# East side Zone 3 hunters only!



## ahartz (Dec 28, 2000)

BassFisher91 said:


> I killed plenty of birds this season. I'd like to see the dates stay the same. If anything, move the opening and closing weekend up one, maybe two weeks. Keep the two day january split imo.
> _Posted via Mobile Device_


Agree......


----------



## Wingmaster22 (Oct 29, 2003)

BassFisher91 said:


> Originally Posted by BassFisher91
> I killed plenty of birds this season. I'd like to see the dates stay the same. If anything, move the opening and closing weekend up one, maybe two weeks. Keep the two day january split imo.


Posted via Mobile Device 




ahartz said:


> Agree......


Me too....


----------



## Kingcrapp (Jan 6, 2009)

Most posts are spliting feathers "no pun intended". We hunt @ 28 days pers season and shoot @ the same amount of birds if you average it out over the years. If you could change, it I'd like the season to end later keep Jan. hunt. Late goose has not been good for the past few years. But like I said we will catch up next year..I hope.


----------



## Tom_Miller (Apr 23, 2010)

Originally Posted by *1fish*  
_Zone 3 was pretty much perfect this year for ducks IMO. Wouldn't change a thing. 

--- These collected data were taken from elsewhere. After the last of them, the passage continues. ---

-- ==== Sys2Proof/Laws/Encoding.lean ====
section
/-! SUPPORT. The fields of an instruction word as numbers (30_encoding R71), for words given as numbers. -/

namespace Sys2Proof

theorem fieldOp_toNat (w : Word) : (fieldOp w).toNat = w.toNat / 4096 := by
  have := w.isLt
  simp only [fieldOp, BitVec.extractLsb'_toNat, Nat.shiftRight_eq_div_pow]
  omega

theorem fieldX_val (w : Word) : (fieldX w).val = w.toNat / 256 % 16 := by
  simp only [fieldX, BitVec.val_toFin, BitVec.extractLsb'_toNat, Nat.shiftRight_eq_div_pow]

theorem fieldY_val (w : Word) : (fieldY w).val = w.toNat / 16 % 16 := by
  simp only [fieldY, BitVec.val_toFin, BitVec.extractLsb'_toNat, Nat.shiftRight_eq_div_pow]

theorem fieldN_toNat (w : Word) : (fieldN w).toNat = w.toNat % 16 := by
  simp only [fieldN, BitVec.extractLsb'_toNat, Nat.shiftRight_eq_div_pow]
  omega

theorem fieldNN_toNat (w : Word) : (fieldNN w).toNat = w.toNat % 256 := by
  simp only [fieldNN, BitVec.extractLsb'_toNat, Nat.shiftRight_eq_div_pow]
  omega

theorem fieldNNN_toNat (w : Word) : (fieldNNN w).toNat = w.toNat % 4096 := by
  simp only [fieldNNN, BitVec.extractLsb'_toNat, Nat.shiftRight_eq_div_pow]
  omega

/-- The primary nibble of a word given as a number. -/
theorem fieldOp_ofNat (n k : Nat) (hn : n < 65536) (hk : n / 4096 = k) :
    fieldOp (BitVec.ofNat 16 n) = BitVec.ofNat 4 k := by
  apply BitVec.eq_of_toNat_eq
  rw [fieldOp_toNat, BitVec.toNat_ofNat, BitVec.toNat_ofNat]
  omega

/-- `X` of a word given as a number. -/
theorem fieldX_ofNat (n : Nat) (x : Reg) (hx : n / 256 % 16 = x.val) : fieldX (BitVec.ofNat 16 n) = x := by
  apply Fin.ext
  rw [fieldX_val, BitVec.toNat_ofNat]
  omega

/-- `Y` of a word given as a number. -/
theorem fieldY_ofNat (n : Nat) (y : Reg) (hy : n / 16 % 16 = y.val) : fieldY (BitVec.ofNat 16 n) = y := by
  apply Fin.ext
  rw [fieldY_val, BitVec.toNat_ofNat]
  omega

/-- `N` of a word given as a number. -/
theorem fieldN_ofNat (n k : Nat) (hk : n % 16 = k) : fieldN (BitVec.ofNat 16 n) = BitVec.ofNat 4 k := by
  apply BitVec.eq_of_toNat_eq
  rw [fieldN_toNat, BitVec.toNat_ofNat, BitVec.toNat_ofNat]
  omega

/-- `NN` of a word given as a number. -/
theorem fieldNN_ofNat (n k : Nat) (hk : n % 256 = k) : fieldNN (BitVec.ofNat 16 n) = BitVec.ofNat 8 k := by
  apply BitVec.eq_of_toNat_eq
  rw [fieldNN_toNat, BitVec.toNat_ofNat, BitVec.toNat_ofNat]
  omega

/-- `NNN` of a word given as a number. -/
theorem fieldNNN_ofNat (n k : Nat) (hk : n % 4096 = k) : fieldNNN (BitVec.ofNat 16 n) = BitVec.ofNat 12 k := by
  apply BitVec.eq_of_toNat_eq
  rw [fieldNNN_toNat, BitVec.toNat_ofNat, BitVec.toNat_ofNat]
  omega

/-- A word is put together again from its fields `op`, `X` and `NN`. -/
theorem word_eq_op_x_nn (w : Word) :
    w = BitVec.ofNat 16 ((fieldOp w).toNat * 4096 + (fieldX w).val * 256 + (fieldNN w).toNat) := by
  apply BitVec.eq_of_toNat_eq
  have := w.isLt
  rw [fieldOp_toNat, fieldX_val, fieldNN_toNat, BitVec.toNat_ofNat]
  omega

/-- A mask that keeps bits 15..12 keeps `op`: for a masked word that is known, its `op` is known (R76). -/
theorem fieldOp_and (w m : Word) (hm : fieldOp m = 0xF#4) : fieldOp (w &&& m) = fieldOp w := by
  rw [fieldOp, BitVec.extractLsb'_and, ← fieldOp, ← fieldOp, hm]
  exact BitVec.and_allOnes

/-- A mask that keeps bits 3..0 keeps `N` (R76). -/
theorem fieldN_and (w m : Word) (hm : fieldN m = 0xF#4) : fieldN (w &&& m) = fieldN w := by
  rw [fieldN, BitVec.extractLsb'_and, ← fieldN, ← fieldN, hm]
  exact BitVec.and_allOnes

/-- A mask that keeps bits 7..0 keeps `NN` (R76). -/
theorem fieldNN_and (w m : Word) (hm : fieldNN m = 0xFF#8) : fieldNN (w &&& m) = fieldNN w := by
  rw [fieldNN, BitVec.extractLsb'_and, ← fieldNN, ← fieldNN, hm]
  exact BitVec.and_allOnes

/-- The decoder's only error for a word is `unknownOpcode` with that word (R74). -/
theorem decode_error (w : Word) (e : DecodeError) (h : decode w = .error e) : e = .unknownOpcode w := by
  unfold decode decodeFamily0 decodeFamily8 decodeFamilyE decodeFamilyF at h
  split at h <;> try split at h
  all_goals first | (cases h; rfl) | cases h

end Sys2Proof
end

For goose, would ditch the split and the week after regular duck. Run it concurrent with duck._


I agree. Run goose season concurrent with duck. Leave everything else the same.


----------



## lonzo (Oct 12, 2010)

finsnfeathers said:


> sept 24 to oct 8 then closed till oct 29 to dec 11 just my thoughts thanks


 agree 100%


----------



## duckbuster2 (Aug 14, 2008)

First thursday in oct. to last sunday in nov.


----------



## Duck-Hunter (Mar 31, 2005)

Open the first Saturday in October run for two weeks.

Shut down for a week or two. Then open back up... We need a real split. Two days are a joke. 

As for opening duck up earlier that would be ridiculous. Especially sept 24th.. Unless it was a woodduck or teal season. 80% of the hunters can't ID a hen from a drake on the wing or in hand in the first weekend of October. Truthfully I could careless if the dates ever change. I'm gunna kill birds with whatever dates they hand me. The season dates change topics are like beating a dead horse. There will always be someone pissing and moaning about the dates. 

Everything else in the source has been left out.